> _Action item_:
Go through the material and copy each line in which the word "challengeWait" shows up.

> _Given records_:
/-- SEAL needs the manage mask and a VERIFIED slot (else NOT_PERMITTED, WRONG_STATE). It freezes the payload shadow and
queues the slot with SEAL at the tail of the engine FIFO; the derived key, the tag entry and the verdict stay, and the
verdict detail word reads as before (R14). -/
def Obligations.SealQueuesVerifiedSlot : Prop :=
  ∀ i r cw s c, s.ctx? r = some c → s.reloading = false → s.status.hold = false →
    let row := Instr.sealSlot i r cw (0#48 ++ c.generation)
    let out := commandBeat s r cw .sealing (0#48 ++ c.generation)
    let manage := (s.descriptor r.group).manageMask.getLsbD i.val
    (manage = false → SlotRefused row r c .notPermitted out s) ∧
    (manage = true → c.state ≠ .verified → SlotRefused row r c .wrongState out s) ∧
    (manage = true → c.state = .verified →
      ∃ t c', exec row s = .next t ∧ t.ctx? r = some c' ∧
        c' = { c with lastResult := .ok, state := .queued, jobKind := some .sealing } ∧
        slotAnswer c' 3 = slotAnswer c 3 ∧ OtherSlotsKept r s t ∧ PayloadFrozen r t ∧
        t = { s with
          slots := { s.slots with contexts := t.slots.contexts }
          engine := { s.engine with fifo := s.engine.fifo ++ [r] }
          memOut := s.memOut ++ [out] })

/-- RELEASE needs the manage mask and an end state (else NOT_PERMITTED, WRONG_STATE). It frees the slot and clears its
context, a derived key with it; the generation is kept and the last command result is OK (R15). -/
def Obligations.ReleaseFreesEndedSlot : Prop :=
  ∀ i r cw s c, s.ctx? r = some c → s.reloading = false → s.status.hold = false →
    let row := Instr.release i r cw (0#48 ++ c.generation)
    let out := commandBeat s r cw .release (0#48 ++ c.generation)
    let manage := (s.descriptor r.group).manageMask.getLsbD i.val
    let ended := c.state = .verified ∨ c.state = .rejected ∨ c.state = .sealed ∨ c.state = .expired ∨ c.state = .faulted
    (manage = false → SlotRefused row r c .notPermitted out s) ∧
    (manage = true → ¬ended → SlotRefused row r c .wrongState out s) ∧
    (manage = true → ended →
      ∃ t, exec row s = .next t ∧ t.ctx? r = some (releasedCtx c) ∧ OtherSlotsKept r s t ∧
        t = { s with slots := { s.slots with contexts := t.slots.contexts }, memOut := s.memOut ++ [out] })

/-- ABORT of an OPEN or QUEUED slot takes it out of the engine FIFO, frees it and ends the reads held for it; ABORT of a
BUSY slot makes it ABORTING, its job going on; ABORT in an end state acts as RELEASE, and of a FREE or ABORTING slot
gives WRONG_STATE (R16, R25). -/
def Obligations.AbortStopsTransaction : Prop :=
  ∀ i r cw s c, s.ctx? r = some c → s.reloading = false → s.status.hold = false →
    let row := Instr.abort i r cw (0#48 ++ c.generation)
    let out := commandBeat s r cw .abort (0#48 ++ c.generation)
    let manage := (s.descriptor r.group).manageMask.getLsbD i.val
    (manage = false → SlotRefused row r c .notPermitted out s) ∧
    (manage = true → c.state = .free ∨ c.state = .aborting → SlotRefused row r c .wrongState out s) ∧
    (manage = true → c.state = .open' ∨ c.state = .queued →
      ∃ t, exec row s = .next t ∧ t.ctx? r = some (releasedCtx c) ∧
        OtherSlotsKept r s t ∧ NoReadHeldFor r t ∧ HeldReadsSettled [out] s t ∧ t.path.refusal = s.path.refusal ∧
        t.memOut.getLast? = some out ∧
        t = { s with
          slots := { s.slots with contexts := t.slots.contexts }
          engine := { s.engine with fifo := s.engine.fifo.filter fun x => x ≠ r }
          path := t.path, sysOut := t.sysOut, memOut := t.memOut }) ∧
    (manage = true → c.state = .busy →
      ∃ t, exec row s = .next t ∧
        t.ctx? r = some { c with lastResult := .ok, state := .aborting } ∧ OtherSlotsKept r s t ∧
        t = { s with slots := { s.slots with contexts := t.slots.contexts }, memOut := s.memOut ++ [out] }) ∧
    (manage = true → c.state ∈ [.verified, .rejected, .sealed, .expired, .faulted] →
      ∃ t, exec row s = .next t ∧ t.ctx? r = some (releasedCtx c) ∧ OtherSlotsKept r s t ∧
        t = { s with slots := { s.slots with contexts := t.slots.contexts }, memOut := s.memOut ++ [out] })

/-- The first check that a slot command fails decides its result, in the order of R9 and R11; the last command result
takes the code and nothing else in a slot changes. Only CHALLENGE_WAIT does more: it asks for a reservation (R35). -/
def Obligations.SlotCommandChecksInOrder : Prop :=
  ∀ row i r cw cmd upper s c res, slotRow row = some (i, r, cw, cmd, upper) → s.ctx? r = some c → s.reloading = false →
    slotCheck s i r cmd upper c = some res →
    ∃ t, exec row s = .next t ∧ t.ctx? r = some { c with lastResult := res } ∧ OtherSlotsKept r s t ∧
      (res ≠ .challengeWait → t.slots = { s.slots with contexts := t.slots.contexts } ∧ t.writer = s.writer) ∧
      (res = .challengeWait →
        t.slots = { s.slots with contexts := t.slots.contexts, reservationPending := t.slots.reservationPending } ∧
        (s.slots.reservationPending = false → s.slots.ceiling < 2 ^ 48 →
          t.slots.reservationPending = true ∧
            RequestReached (.reservation (s.slots.ceiling + 4096)) s t) ∧
        (s.slots.reservationPending = true ∨ 2 ^ 48 ≤ s.slots.ceiling →
          t.slots.reservationPending = s.slots.reservationPending ∧ t.writer = s.writer)) ∧
      t = { s with
        slots := t.slots, writer := t.writer, memOut := s.memOut ++ [commandBeat s r cw cmd upper] }

/-- While a slot is OPEN, each byte of an inbound beat whose strobe is present enters the shadow; a payload beat does so
from OPEN until SEAL is taken; in any other state the shadows stay. The beat always goes to memory (R18, R19). -/
def Obligations.ShadowsTakeStrobedBytes : Prop :=
  ∀ r w b s c, s.ctx? r = some c → s.reloading = false →
    (∃ t, exec (.inboundShadowWrite r w b) s = .next t ∧ OtherSlotsKept r s t ∧
      (∃ v, t.ctx? r = some { c with inbound := v } ∧
        (∀ w', w' ≠ w → v[w'] = c.inbound[w']) ∧
        ∀ k : Fin 8, byteOf v[w] k.val =
          if c.state = .open' ∧ b.strobes.getLsbD k.val = true then byteOf b.data k.val else byteOf c.inbound[w] k.val) ∧
      t = { s with
        slots := { s.slots with contexts := t.slots.contexts }
        memOut := s.memOut ++ [.beat ((s.descriptor r.group).base * 4096 + r.index.val * 128 + (0x20 + 8 * w.val)) b] }) ∧
    (∃ t, exec (.payloadShadowWrite r w b) s = .next t ∧ OtherSlotsKept r s t ∧
      (∃ v, t.ctx? r = some { c with payload := v } ∧
        (∀ w', w' ≠ w → v[w'] = c.payload[w']) ∧
        ∀ k : Fin 8, byteOf v[w] k.val =
          if (c.state = .open' ∨ c.state = .verified ∨
                ((c.state = .queued ∨ c.state = .busy) ∧ c.jobKind = some .verify)) ∧
              b.strobes.getLsbD k.val = true then byteOf b.data k.val
          else byteOf c.payload[w] k.val) ∧
      t = { s with
        slots := { s.slots with contexts := t.slots.contexts }
        memOut := s.memOut ++ [.beat ((s.descriptor r.group).base * 4096 + r.index.val * 128 + (0x48 + 8 * w.val)) b] })

/-- The deadline expires an OPEN slot and one QUEUED with VERIFY, sets the late flag of one that is BUSY, VERIFIED or
QUEUED with SEAL, and does nothing in any other state (R21, R23, R7). -/
def Obligations.DeadlineExpiresOrMarksLate : Prop :=
  ∀ r s c, s.ctx? r = some c → c.deadline = some s.time.lt →
    (c.state = .open' ∨ (c.state = .queued ∧ c.jobKind = some .verify) →
      ∃ t, exec (.deadlineReached r) s = .next t ∧
        SlotEnded r { c with state := .expired, jobKind := none } s t ∧ CountersKept [.expired] s t ∧
        NoReadHeldFor r t ∧ HeldReadsSettled [] s t ∧ t.path.refusal = s.path.refusal ∧
        t = { s with
          slots := { s.slots with contexts := t.slots.contexts }
          engine := { s.engine with fifo := s.engine.fifo.filter fun x => x ≠ r }
          status := t.status, path := t.path, memOut := t.memOut, sysOut := t.sysOut }) ∧
    (c.state = .busy ∨ c.state = .verified ∨ (c.state = .queued ∧ c.jobKind = some .sealing) → c.late = false →
      ∃ t, exec (.deadlineReached r) s = .next t ∧ t.ctx? r = some { c with late := true } ∧ OtherSlotsKept r s t ∧
        t.counter .late = counted (s.counter .late) ∧ CountersKept [.late] s t ∧ OnlyRaised [] s t ∧
        t = { s with slots := { s.slots with contexts := t.slots.contexts }, status := t.status }) ∧
    (c.state ∈ [.free, .aborting, .rejected, .sealed, .expired, .faulted] → exec (.deadlineReached r) s = .next s)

> _Result below_:
      (res ≠ .challengeWait → t.slots = { s.slots with contexts := t.slots.contexts } ∧ t.writer = s.writer) ∧
      (res = .challengeWait →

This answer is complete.